From IBM’s perspective, a complex computational problem may require different building blocks, where some parts are processed using classical computing, while others take advantage of quantum computing. Riel adds: “You need to have developers who understand quantum computing, to develop the quantum primitives that implement algorithms. You then need a model developer who doesn’t need to understand the depth of quantum computing, but is able to describe the problem and use the best solver application. The model developer should not be bothered by quantum knowledge.”
Although quantum supremacy may be some way off, companies are starting to use real-world quantum processing to solve difficult problems today. For instance, pharmaceutical and material science companies use a variety of computational-intensive methods to review molecule matches and predict the positive effects of potential therapeutic approaches while reducing negative side-effects.
Researchers from Accenture Labs recently collaborated with Biogen to identify the quantum-enabled optimisation processes most beneficial to the company. Accenture’s Carrel-Billiard says such optimisations can be tested. Accenture is also working with clients in the finance sector to assess how existing algorithms run on a quantum computer. These are algorithms that already run on classical computers, and so the results they produce have already been verified.

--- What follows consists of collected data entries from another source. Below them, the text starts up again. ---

-- ==== Sys2Proof/Machine/Seed.lean ====
section
/-! DEFINITION. The SEED command (spec/42_commands.md R130). -/

namespace Sys2Proof.Machine

open Sys2Proof

/-- `seed <addr>, <s0>, <s1>` (R130); FAM is ignored, and latched with the command word. -/
def execSeed (fam : BitVec 1) (addr s0 s1 : Word) (s : State) : Host.Outcome State Fault Refusal :=
  seedMachine ⟨.seed, false, .a⟩ (encode (.seed fam addr s0 s1)) s

end Sys2Proof.Machine
end

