/-- COMPUTE, and for a JUMP the loop, leave the result of the command on the snapshot (R116, R117). -/
theorem execTimes_compute {es : List MemEvent} {b : Agent} (hk : i.kind.op ≠ .seed) (hp : b.phase = .compute) :
    ∃ b', execTimes (computeSteps i.kind.op) i (s.during s.mem es b) = .next (s.during s.mem es b') ∧
      ComputedFrom i.kind b b' := by
  cases ho : i.kind.op with
  | seed => exact absurd ho hk
  | next =>
    exact ⟨computedNext i.kind b, execTimes_one (exec_during ha (.computesNext hp ho) (during_setActive ..)),
      computedFrom_withCandidate (by simp only [applied, ho]; rfl)⟩
  | jump =>
    have hstart : exec i (s.during s.mem es b) = .next (s.during s.mem es (computedJump b)) :=
      exec_during ha (.computesJump hp ho) (during_setActive ..)
    have hloop := execTimes_jump (g := snapshot b) ho
      (show ActiveIn (s.during s.mem es (computedJump b)) .jiter (computedJump b) from
        ⟨during_active ha _ _ _, rfl⟩) rfl rfl
    rw [during_setActive] at hloop
    exact ⟨_, (execTimes_succ hstart).trans hloop, computedFrom_withCandidate (by simp only [applied, ho])⟩

theorem exec_during_resp {m : Memory} {es : List MemEvent} {b : Agent} (hp : b.phase = .resp)
    (hr : b.rsp = none) (hf : b.fault = 0) :
    exec i (s.during m es b) = .next (s.during m es (answered b.outr b)) := by
  rw [← during_setActive s m es b (answered b.outr b)]
  exact (Proofs.respondDeliversTheResult i _ b ⟨during_active ha _ _ _, hp⟩).1 hr hf

/-- WR0, WR1 and RESP of an unshared command (R119 to R121). -/
theorem execTimes_writeCandidate {es : List MemEvent} {b : Agent} (hk : i.kind.op ≠ .seed)
    (hat : i.kind.atomic = false) (hp : b.phase = .wr0) (hr : b.rsp = none) (hf : b.fault = 0)
    (ok0 : wordAccessOk s.params b.addrr = true) (ok1 : wordAccessOk s.params (secondWord b.addrr) = true) :
    execTimes 3 i (s.during s.mem es b) = .next (s.during (s.putCell b.addrr (candidate b)).mem
      (writesOf (.agent s.active) b.addrr (candidate b) ++ es) (answered b.outr { b with phase := .resp })) := by
  rw [execTimes_succ (exec_during ha (.wr0 hp hk hat ok0) (during_writeEvent_setActive ..)),
    execTimes_succ
      (exec_during (b := { b with phase := .wr1 }) ha (.wr1 rfl hk hat ok1) (during_writeEvent_setActive ..))]
  exact execTimes_one (exec_during_resp ha rfl hr hf)

/-- SEED_W0, SEED_W1 and RESP (R112, R113, R121). -/
theorem execTimes_writeOperands {es : List MemEvent} {b : Agent} (hk : i.kind.op = .seed)
    (hp : b.phase = .seedW0) (hr : b.rsp = none) (hf : b.fault = 0)
    (ok0 : wordAccessOk s.params b.addrr = true) (ok1 : wordAccessOk s.params (secondWord b.addrr) = true) :
    execTimes 3 i (s.during s.mem es b) = .next (s.during (s.putCell b.addrr ⟨b.opa, b.opb⟩).mem
      (writesOf (.agent s.active) b.addrr ⟨b.opa, b.opb⟩ ++ es) (answered b.outr { b with phase := .resp })) := by
  rw [execTimes_succ (exec_during ha (.seedW0 hp hk ok0) (during_writeEvent_setActive ..)),
    execTimes_succ
      (exec_during (b := { b with phase := .seedW1 }) ha (.seedW1 rfl hk ok1) (during_writeEvent_setActive ..))]
  exact execTimes_one (exec_during_resp ha rfl hr hf)

/-- CAS and RESP of an atomic command whose snapshot is the cell's value (R118, R121). -/
theorem execTimes_swap {es : List MemEvent} {b : Agent} (hk : i.kind.op ≠ .seed) (hat : i.kind.atomic = true)
    (hp : b.phase = .cas) (hr : b.rsp = none) (hf : b.fault = 0) (hc : s.cell b.addrr = snapshot b)
    (ok : casAccessOk s.params b.addrr = true) :
    execTimes 2 i (s.during s.mem es b) = .next (s.during (s.putCell b.addrr (candidate b)).mem
      (.cas (.agent s.active) b.addrr (snapshot b) (candidate b) true :: es)
      (answered b.outr { b with phase := .resp })) := by
  have hstep := exec_during (es := es) ha (.swaps hp hk hat ok) (during_casEvent_setActive hc ..)
  rw [show (s.during s.mem es b).casSucceeds b.addrr (snapshot b) = true from decide_eq_true hc] at hstep
  exact (execTimes_succ hstep).trans (execTimes_one (exec_during_resp ha rfl hr hf))

/-- IDLE to COMPUTE of a NEXT or a JUMP (R110, R114, R115). -/
theorem execTimes_snapshot {q : Request} (hk : i.kind.op ≠ .seed) (hp : a.phase = .idle) (hq : a.req = some q)
    (hadm : Admissible s.params i.kind i.addr) : execTimes 3 i s = .next (s.during s.mem
      (readsOf (.agent s.active) i.addr (s.cell i.addr) ++ s.order) (snapped (s.cell i.addr) (begun i a))) := by
  have hread := execTimes_read ha (es := s.order) hk (begun_phase_update hk a)
    (by rw [begun_addrr]; exact hadm.firstOk) (by rw [begun_addrr]; exact hadm.secondOk)
  rw [begun_addrr] at hread
  exact (execTimes_add 1 2 i s _ (execTimes_accept ha hp hq hadm)).trans hread

/-- IDLE to the commit of a NEXT or a JUMP: the agent has the result on the cell's value. -/
theorem execTimes_result {q : Request} (hk : i.kind.op ≠ .seed) (hp : a.phase = .idle) (hq : a.req = some q)
    (hadm : Admissible s.params i.kind i.addr) :
    ∃ b, execTimes (3 + computeSteps i.kind.op) i s = .next (s.during s.mem
        (readsOf (.agent s.active) i.addr (s.cell i.addr) ++ s.order) b) ∧
      ComputedFrom i.kind (snapped (s.cell i.addr) (begun i a)) b := by
  obtain ⟨b, hcompute, hb⟩ := execTimes_compute ha (b := snapped (s.cell i.addr) (begun i a)) hk rfl
  exact ⟨b, (execTimes_add 3 _ i s _ (execTimes_snapshot ha hk hp hq hadm)).trans hcompute, hb⟩

end

/-! ### A command from IDLE to IDLE -/

/-- `n` steps of `i` from `s` put `c` into the cell and `es` on the order, and the agent, IDLE again, has answered OK
with `out`. -/
def Completes (n : Nat) (i : Instr) (s : State) (c : GenState) (out : Word) (es : List MemEvent) : Prop :=
  ∃ b, execTimes n i s = .next (s.during (s.putCell i.addr c).mem (es ++ s.order) b) ∧
    b.phase = .idle ∧ b.busy = false ∧ b.req = none ∧ b.rsp = some ⟨0, out⟩ ∧ b.fault = 0

/-- What the completion statements say of the state at the end. -/
theorem Completes.state {n : Nat} {i : Instr} {s : State} {c : GenState} {out : Word} {es : List MemEvent}
    {k : CommandKind} (h : Completes n i s c out es) (hi : Inv s) (hadm : Admissible s.params k i.addr) :
    ∃ t b, execTimes n i s = .next t ∧ t.cell i.addr = c ∧ SameOutside i.addr.toNat 16 s t ∧
      t.order = es ++ s.order ∧ t.agents = s.agents.set s.active b ∧ b.phase = .idle ∧ b.busy = false ∧
      b.req = none ∧ b.rsp = some ⟨0, out⟩ ∧ b.fault = 0 ∧ SameElse s t := by
  obtain ⟨b, hrun, hphase, hbusy, hreq, hrsp, hfault⟩ := h
  exact ⟨_, b, hrun, cell_putCell hi.memory hadm.aligned hadm.second_toNat c,
    putCell_outside hadm.second_toNat c, rfl, rfl, hphase, hbusy, hreq, hrsp, hfault, rfl, rfl, rfl, rfl, rfl⟩

section
variable {i : Instr} {s : State} {a : Agent} {q : Request} (hi : Inv s) (h : ActiveIn s .idle a)
  (hq : a.req = some q) (hr : a.rsp = none)
include hi h hq hr

theorem seed_completes (hk : i.kind.op = .seed) (hadm : Admissible s.params i.kind i.addr) :
    Completes 4 i s ⟨(encode i).opa, (encode i).opb⟩ 0
      (writesOf (.agent s.active) i.addr ⟨(encode i).opa, (encode i).opb⟩) := by
  obtain ⟨ha, hp⟩ := h
  have hf : a.fault = 0 := (hi.agent ha).no_fault hp
  have hwrite := execTimes_writeOperands ha (es := s.order) (b := begun i a) hk (if_pos hk) hr hf
    (by rw [begun_addrr]; exact hadm.firstOk) (by rw [begun_addrr]; exact hadm.secondOk)
  rw [begun_addrr] at hwrite
  refine ⟨_, (execTimes_add 1 3 i s _ (execTimes_accept ha hp hq hadm)).trans hwrite, rfl, rfl, rfl, ?_, hf⟩
  exact congrArg (fun o => some (⟨0, o⟩ : Response)) (if_pos hk)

In a similar way to how Cambridge Quantum’s Coecke looks at breaking down a problem into verifiable parts, Carrel-Billiard’s team at Accenture is working on how to map certain problems to groups of mathematical primitives. These primitives are encoded in cross-platform quantum computer software developer kits and libraries. By testing the resulting programs on different quantum computer hardware architectures, it is then theoretically possible to determine whether they produce consistent results.
While quantum hardware evolves, the need to prove that the results produced are correct is only going to get harder. A solid foundation on which to build verification and explainability into these systems is as much a part of the evolutionary process as the quantum hardware itself.